## EXERCISE DETAILS
Collect the lines of the entries where "lies" shows up.

Stored items:

-- ==== Sys2Proof/Machine/Convert.lean ====
section
/-! DEFINITION. The arithmetic of a cell: scaling, saturation, the DIFFERENCE value, classification, generated
values, the saturating totals, and the whole stage from operand bytes to a cell's outcome (chapters 1, 3, 4, 5). -/

namespace Sys2Proof.Machine

/-! ## Saturation and scaling -/

/-- A value held to a magnitude, and whether it had to be. -/
def clampTo (limit v : Int) : Int × Bool :=
  if limit < v then (limit, true) else if v < -limit then (-limit, true) else (v, false)

/-- A value held to 28 nines of its sign (R48, R72, R74, R82). -/
def clampTotal (v : Int) : Int × Bool := clampTo Config.maxTotal v

/-- Scaling by 10^s, and whether the step saturates (R12, R13). -/
def scaleValue (s : Int) (half : Bool) (v : Int) : Int × Bool :=
  if 0 ≤ s then clampTo Config.maxWorking (v * 10 ^ s.toNat)
  else
    let p := 10 ^ (-s).toNat
    let q := v.natAbs / p
    let q' := if half && decide (p ≤ 2 * (v.natAbs % p)) then q + 1 else q
    (if v < 0 then -(q' : Int) else (q' : Int), false)

/-- The output classes of R14. -/
inductive OutputClass where
  | signed (n : Nat)
  | unsigned (n : Nat)
  | binary (b : Nat)
  deriving DecidableEq, Repr

/-- The output class of a destination format (R14). -/
def CellFormat.outputClass : CellFormat → OutputClass
  | .dec n => .unsigned n
  | .sdec n => .signed n
  | .bin16 => .binary 16
  | .bin32 => .binary 32
  | .field w => .binary w

/-- A value brought into 0 to `top`, and whether it had to be (R16, R17). -/
def clampUnsigned (top v : Int) : Int × Bool :=
  if v < 0 then (0, true) else if top < v then (top, true) else (v, false)

/-- Saturation at the output, and its report (R15, R16, R17). -/
def OutputClass.saturate : OutputClass → Int → Int × Bool
  | .signed n, v => clampTo (10 ^ n - 1) v
  | .unsigned n, v => clampUnsigned (10 ^ n - 1) v
  | .binary b, v => clampUnsigned (2 ^ b - 1) v

/-- What the conversion stage hands on: the output value, the saturated mark, and the working value as it reached
output saturation (R47, R48). -/
structure Converted where
  output : Int
  saturated : Bool
  before : Int
  deriving DecidableEq, Repr

/-- Steps 3 to 5 of the conversion stage (R45 to R48). -/
def convertValue (body : List Byte) (cls : OutputClass) (v : Int) : Converted :=
  let (u, s4) := scaleValue (scaleOf body) (halfUp body) (v + offsetOf body)
  let (o, s5) := cls.saturate u
  ⟨o, s4 || s5, u⟩

/-- The SATURATED exception of a cell, where its saturated mark is set (R48). -/
def saturatedException (x : Converted) : List CellException :=
  if x.saturated then [⟨.saturated, 0, (clampTotal x.before).1⟩] else []

/-! ## DIFFERENCE -/

/-- The DIFFERENCE value and its exception (R102). -/
def formDifference (m limit : Nat) (a b : Int) : Int × Option CellException :=
  if b ≤ a then (a - b, none)
  else
    let w := a + 10 ^ m - b
    if 1 ≤ m ∧ 1 ≤ w ∧ w ≤ limit then (w, some ⟨.rollover, 0, w⟩)
    else (a - b, some ⟨.reversal, 0, a - b⟩)

/-! ## Band sets and classification -/

/-- The value of a stored bound (R57); a malformed bound has none that is used. -/
def boundValue (b : BitVec 100) : Option Int := unpackSigned 24 b.toNat

/-- Low and high bound of a band of a valid set. -/
def Band.lowValue (b : Band) : Int := (boundValue b.low).getD 0

/-- High bound of a band of a valid set. -/
def Band.highValue (b : Band) : Int := (boundValue b.high).getD 0

/-- Whether one band passes R57 and lies above the bands before it. -/
def bandsAscend : Option Int → List Band → Bool
  | _, [] => true
  | prev, b :: rest =>
    match boundValue b.low, boundValue b.high with
    | some lo, some hi =>
      decide (lo ≤ hi) && (match prev with | none => true | some p => decide (p < lo)) &&
        decide (b.accum.toNat ≤ 63) && bandsAscend (some hi) rest
    | _, _ => false

/-- The check of a band count and its bands (R57). -/
def bandsValid (count : Nat) (bands : List Band) : Bool :=
  decide (1 ≤ count) && decide (count ≤ 8) && bandsAscend none (bands.take count)

/-- The bands in use of a set. -/
def BandSet.inUse (s : BandSet) : List Band := s.bands.toList.take s.count.toNat

/-- Whether a set passes its check (R57). -/
def BandSet.valid (s : BandSet) : Bool := bandsValid s.count.toNat s.bands.toList

/-- Where a value falls (R66). -/
inductive BandResult where
  | band (i : Nat)
  | gap
  | below
  | above
  deriving DecidableEq, Repr

/-- The classification of a value against the bands of a set, counted from `i` (R66). `any` says that a band has been
passed below it. -/
def classifyIn (v : Int) : Bool → Nat → List Band → BandResult
  | _, _, [] => .above
  | passed, i, b :: rest =>
    if v < b.lowValue then (if passed then .gap else .below)
    else if v ≤ b.highValue then .band i
    else classifyIn v true (i + 1) rest

/-- The classification of a value against a set (R66). -/
def classify (s : BandSet) (v : Int) : BandResult := classifyIn v false 0 s.inUse

/-- The staging entry that a classified value is added to, or none (R67, R68). -/
def stagingEntry (residue : Option (Fin 64)) : BandResult → Option (Fin 9)
  | .band i => some (Fin.ofNat 9 i)
  | .gap | .below | .above => if residue.isSome then some 8 else none

/-- The classification exception of a value (R69, codes in R156). -/
def classException (s : BandSet) (v : Int) : BandResult → List CellException
  | .band i => if (s.bands.toList.getD i Band.powerOn).alarm then [⟨.alarmBand, i, v⟩] else []
  | .gap => [⟨.unbanded, 1, v⟩]
  | .below => [⟨.unbanded, 2, v⟩]
  | .above => [⟨.unbanded, 3, v⟩]

/-! ## Totals -/

/-- The Bank's saturating addition, and whether it saturated (R72). -/
def Total.add (a : Total) (x : Int) (n : Nat) : Total × Bool :=
  let (v, vs) := clampTotal (a.value + x)
  let cs := decide (Config.maxCount < a.count + n)
  (⟨v, if cs then Config.maxCount else a.count + n, a.overflow || vs || cs⟩, vs || cs)

/-- One contribution to a staging entry (R74). -/
def Total.contribute (e : Total) (v : Int) : Total :=
  let (x, s) := clampTotal (e.value + v)
  ⟨x, e.count + 1, e.overflow || s⟩

/-- One staging entry applied to its accumulator, and whether the commit reports overflow for it (R77). -/
def Total.applyEntry (a e : Total) : Total × Bool :=
  let (t, s) := a.add e.value e.count
  (⟨t.value, t.count, t.overflow || e.overflow⟩, s || e.overflow)

/-- The clear of one accumulator by what the latch holds of it (R82). -/
def Total.clearBy (latched a : Total) : Total :=
  if latched.overflow then Total.zero
  else
    let (v, s) := clampTotal (a.value - latched.value)
    ⟨v, a.count - latched.count, a.overflow || s || decide (a.count < latched.count)⟩

/-! ## PATTERN -/

/-- The generated value of a cell (R121); RAMP takes the ramp position, which R123 keeps at V + k × S. -/
def generatedValue (body : List Byte) (ramp : Int) (r c : Nat) : Int :=
  match (byteAt body 153).toNat with
  | 1 => ramp
  | 2 => if (r + c) % 2 = 0 then constantOf body else secondOf body
  | _ => constantOf body

/-- A generated value brought into the destination's range (R122). -/
def patternValue (f : CellFormat) (g : Int) : Converted :=
  match f.outputClass with
  | .signed n =>
    let (o, s) := OutputClass.saturate (.signed n) g
    ⟨o, s, g⟩
  | .unsigned n => ⟨g % 10 ^ n, false, g⟩
  | .binary b => ⟨g % 2 ^ b, false, g⟩

/-! ## The stage of a cell -/

/-- A cell whose work begins: nothing decoded, nothing raised (R41). -/
def CellWork.begin (r c : Nat) : CellWork := ⟨r, c, [], none, false, false, [], .excluded, false, none⟩

/-- A cell rejected for a MALFORMED operand (R42). -/
def CellWork.reject (w : CellWork) : CellWork :=
  { w with malformed := true, exceptions := [⟨.malformed, 0, 0⟩], cls := .rejected }

/-- TALLY: the decoded value converted, classified and contributed (R98). -/
def tallyCell (body : List Byte) (set : BandSet) (w : CellWork) (a : Int) : CellWork × Option (Fin 9) :=
  let x := convertValue body (.signed (tallyWidth body)) a
  let b := classify set x.output
  let e := stagingEntry (residueOf body) b
  ({ w with
      working := some x.output
      saturated := x.saturated
      exceptions := saturatedException x ++ classException set x.output b
      cls := if e.isSome then .contributed else .rejected
      nonzero := e.isSome && decide (x.output ≠ 0) }, e)

/-- DIFFERENCE: the value formed (R9, R102), then rejected with that value still held (R103) or converted, classified
where a set is named, and written (R104). -/
def differenceCell (body : List Byte) (set : Option BandSet) (w : CellWork) (a b : Int) :
    CellWork × Option (Fin 9) :=
  let (d, raised) := formDifference (rolloverDigits body) (rolloverLimit body) a b
  if raised.any (fun e => e.kind == .reversal) && !(gridC body).format.signed then
    ({ w with working := some d, exceptions := raised.toList, cls := .rejected }, none)
  else
    let x := convertValue body (gridC body).format.outputClass d
    let r := set.map (fun s => (s, classify s x.output))
    ({ w with
        working := some x.output
        saturated := x.saturated
        exceptions := saturatedException x ++ raised.toList ++
          (match r with | some (s, k) => classException s x.output k | none => [])
        cls := .contributed
        nonzero := decide (x.output ≠ 0) },
      match r with
      | some (_, k) => stagingEntry (residueOf body) k
      | none => none)

/-- CONVERT: the decoded value converted to the destination's class (R118). -/
def convertCell (body : List Byte) (w : CellWork) (a : Int) : CellWork :=
  let x := convertValue body (gridC body).format.outputClass a
  { w with
    working := some x.output
    saturated := x.saturated
    exceptions := saturatedException x
    cls := .contributed
    nonzero := decide (x.output ≠ 0) }

/-- COMPARE: the verdict of the relation (R109, R110). -/
def compareCell (body : List Byte) (w : CellWork) (a b : Int) : CellWork :=
  { w with
    cls := .contributed
    verdict := some (relationHolds (byteAt body 139).toNat a b) }

/-- PATTERN: the generated value brought into range (R122, R124). -/
def patternCell (body : List Byte) (ramp : Int) (w : CellWork) : CellWork :=
  let x := patternValue (gridC body).format (generatedValue body ramp w.row w.col)
  { w with
    working := some x.output
    saturated := x.saturated
    exceptions := saturatedException x
    cls := .contributed
    nonzero := decide (x.output ≠ 0) }

/-- Whether a kind reads source B for each cell (R30). -/
def readsB (kind : OrderKind) (body : List Byte) : Bool :=
  match kind with
  | .difference => true
  | .compare => !comparesConstant body
  | _ => false

/-- Decoding and all that lies between the operand reads and the writes of a cell (R42, R44, R91 steps 3 and 4), and
the staging entry that takes the working value. `set` is the band set the order references. -/
def workCell (kind : OrderKind) (body : List Byte) (set : Option BandSet) (w : CellWork) (bytesA bytesB : List Byte) :
    CellWork × Option (Fin 9) :=
  let a := (gridA body).decodeCell w.row w.col bytesA
  let b :=
    if readsB kind body then (gridB body).decodeCell w.row w.col bytesB
    else some (constantOf body)
  match a, b with
  | some x, some y =>
    match kind with
    | .tally => tallyCell body (set.getD BandSet.powerOn) w x
    | .difference => differenceCell body set w x y
    | .compare => (compareCell body w x y, none)
    | .convert => (convertCell body w x, none)
    | .pattern | .bandset | .preset | .snapshot => (w, none)
  | _, _ => (w.reject, none)

/-- Whether a worked cell's destination or result bit is written (R30): COMPARE always writes its bit; DIFFERENCE,
CONVERT and PATTERN write C unless the cell is rejected; TALLY writes none. -/
def writesDestination (kind : OrderKind) (w : CellWork) : Bool :=
  match kind with
  | .compare => true
  | .difference | .convert | .pattern => decide (w.cls = .contributed)
  | .tally | .bandset | .preset | .snapshot => false

/-- Whether the old destination content is read first (R29, R30 step 3, R32, R35). -/
def readsDestination (kind : OrderKind) (body : List Byte) : Bool :=
  match kind with
  | .compare => true
  | _ =>
    match (gridC body).format with
    | .field _ => true
    | .dec _ | .sdec _ => decide (keepMask body ≠ 0)
    | .bin16 | .bin32 => false

end Sys2Proof.Machine
end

## SOLUTION BELOW
/-- Whether one band passes R57 and lies above the bands before it. -/
/-- Decoding and all that lies between the operand reads and the writes of a cell (R42, R44, R91 steps 3 and 4), and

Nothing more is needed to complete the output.